-- ==== Sys2Proof/Machine/RowsHome.lean ====
section
/-!
DEFINITION. The meanings of the commands of the home agent, combining and the pool write cache, rows 20 to 40 of spec/opcode_table.json.
-/
namespace Sys2Proof.Machine

/-- RD_SHARED. R136, Table 4.6: a RdShared reaches the home. -/
def execRdShared (p : Packet) (s : State) : Host.Outcome State Fault Refusal :=
  .next (s.run (fun s => (s.consume p (fun s => s.homeRequest p none)).conclude))

/-- RD_OWN. R136, Table 4.6: a RdOwn reaches the home. -/
def execRdOwn (p : Packet) (s : State) : Host.Outcome State Fault Refusal :=
  .next (s.run (fun s => (s.consume p (fun s => s.homeRequest p none)).conclude))

/-- RD_CURRENT. R136, Table 4.6: a RdCurrent reaches the home. -/
def execRdCurrent (p : Packet) (s : State) : Host.Outcome State Fault Refusal :=
  .next (s.run (fun s => (s.consume p (fun s => s.homeRequest p none)).conclude))

/-- WRBACK. R137: a WrBack reaches the home. -/
def execWrBack (p : Packet) (s : State) : Host.Outcome State Fault Refusal :=
  .next (s.run (fun s => (s.consume p (fun s => s.homeRequest p none)).conclude))

/-- CLEAN_EVICT. R136: a CleanEvict reaches the home. -/
def execCleanEvict (p : Packet) (s : State) : Host.Outcome State Fault Refusal :=
  .next (s.run (fun s => (s.consume p (fun s => s.homeRequest p none)).conclude))

/-- ATOMIC_ANY. R147, R149: an AtomicAny arrives at this E9. -/
def execAtomicAny (p : Packet) (s : State) : Host.Outcome State Fault Refusal :=
  .next (s.run (fun s => (s.atomicIn p).conclude))

/-- HEARTBEAT. R154: a Heartbeat of a caching host. -/
def execHeartbeat (p : Packet) (s : State) : Host.Outcome State Fault Refusal :=
  .next (s.run (fun s => (s.consume p (fun s => s.heartbeat p)).conclude))

/-- SNOOP_RESPONSE. R140, R141: a response to a snoop reaches the home. -/
def execSnoopResponse (p : Packet) (s : State) : Host.Outcome State Fault Refusal :=
  .next (s.run (fun s => (s.consume p (fun s => s.snoopResponse p)).conclude))

/-- SNOOP_TIMEOUT. R142: the snoop of transaction `txn` to host `eid` expires. -/
def execSnoopTimeout (txn : Nat) (eid : Fin 16384) (s : State) : Host.Outcome State Fault Refusal :=
  .next (s.run (fun s => (s.snoopExpired txn eid.val).conclude))

/-- HEARTBEAT_TIMEOUT. R153: no Heartbeat of host `eid` within its interval. -/
def execHeartbeatTimeout (eid : Fin 16384) (s : State) : Host.Outcome State Fault Refusal :=
  .next (s.run (fun s => (s.heartbeatMissed eid.val).conclude))

/-- FAILURE_WALK_DONE. R155: the walk for failed host `eid` ends. -/
def execFailureWalkDone (eid : Fin 16384) (s : State) : Host.Outcome State Fault Refusal :=
  .next (s.run (fun s => (s.walkDone eid.val).conclude))

/-- HOST_DECLARE. R163: 1 is written to HOM_HOST[e].DECLARE. -/
def execHostDeclare (src : Source) (eid : Fin 16384) (s : State) : Host.Outcome State Fault Refusal :=
  .next (s.run (fun s => (s.writeBit src (A.HOM_HOST eid.val) F.HOM_HOST_DECLARE).conclude))

/-- HOST_FAILED_CLEAR. R160: 1 is written to HOM_HOST[e].FAILED. -/
def execHostFailedClear (src : Source) (eid : Fin 16384) (s : State) : Host.Outcome State Fault Refusal :=
  .next (s.run (fun s => (s.writeBit src (A.HOM_HOST eid.val) F.HOM_HOST_FAILED).conclude))

/-- COMBINING_WINDOW_CLOSE. R147: combining entry `n` closes. -/
def execCombiningWindowClose (n : Nat) (s : State) : Host.Outcome State Fault Refusal :=
  .next (s.run (fun s => (s.combWindow n).conclude))

/-- ATOMIC_RSP. R148: an AtomicRsp reaches a combining E9 or an engine. -/
def execAtomicRsp (p : Packet) (s : State) : Host.Outcome State Fault Refusal :=
  .next (s.run (fun s => (s.consume p (fun s => s.completionIn p)).conclude))

/-- DATA_COMPLETION. R136: a Data completion reaches its requester. -/
def execDataCompletion (p : Packet) (s : State) : Host.Outcome State Fault Refusal :=
  .next (s.run (fun s => (s.consume p (fun s => s.completionIn p)).conclude))

/-- WBACK_COMPLETION. R109: a WbAck reaches the writing E9. -/
def execWbackCompletion (p : Packet) (s : State) : Host.Outcome State Fault Refusal :=
  .next (s.run (fun s => (s.consume p (fun s => s.completionIn p)).conclude))

/-- ERR_COMPLETION. R135, R375: an Err reaches its requester. -/
def execErrCompletion (p : Packet) (s : State) : Host.Outcome State Fault Refusal :=
  .next (s.run (fun s => (s.consume p (fun s => s.completionIn p)).conclude))

/-- ENGINE_POOL_READ. R109, R445, R446: an engine reads the line of a pool address; `ecc` is what the check symbols of a held line say. -/
def execEnginePoolRead (engine : Fin 80) (addr : Nat) (ecc : EccResult) (s : State) : Host.Outcome State Fault Refusal :=
  .next (s.run (fun s => (s.engineRead engine.val addr ecc).conclude))

/-- ENGINE_POOL_WRITE. R109, R170: an engine writes pool bytes. -/
def execEnginePoolWrite (engine : Fin 80) (addr : Nat) (data : List Byte) (s : State) : Host.Outcome State Fault Refusal :=
  .next (s.run (fun s => (s.engineWrite engine.val addr data).conclude))

/-- CLEANER_SCAN. R97: the cleaner scans the DRAM tier. -/
def execCleanerScan (s : State) : Host.Outcome State Fault Refusal :=
  .next (s.run (fun s => (s.cleanScan).conclude))

end Sys2Proof.Machine
end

Task details: Reproduce exactly the lines from the beginning of the entries above up to and including the line that contains "RdShared reaches the home. -/".

Solved exercise:
-- ==== Sys2Proof/Machine/RowsHome.lean ====
section
/-!
DEFINITION. The meanings of the commands of the home agent, combining and the pool write cache, rows 20 to 40 of spec/opcode_table.json.
-/
namespace Sys2Proof.Machine

/-- RD_SHARED. R136, Table 4.6: a RdShared reaches the home. -/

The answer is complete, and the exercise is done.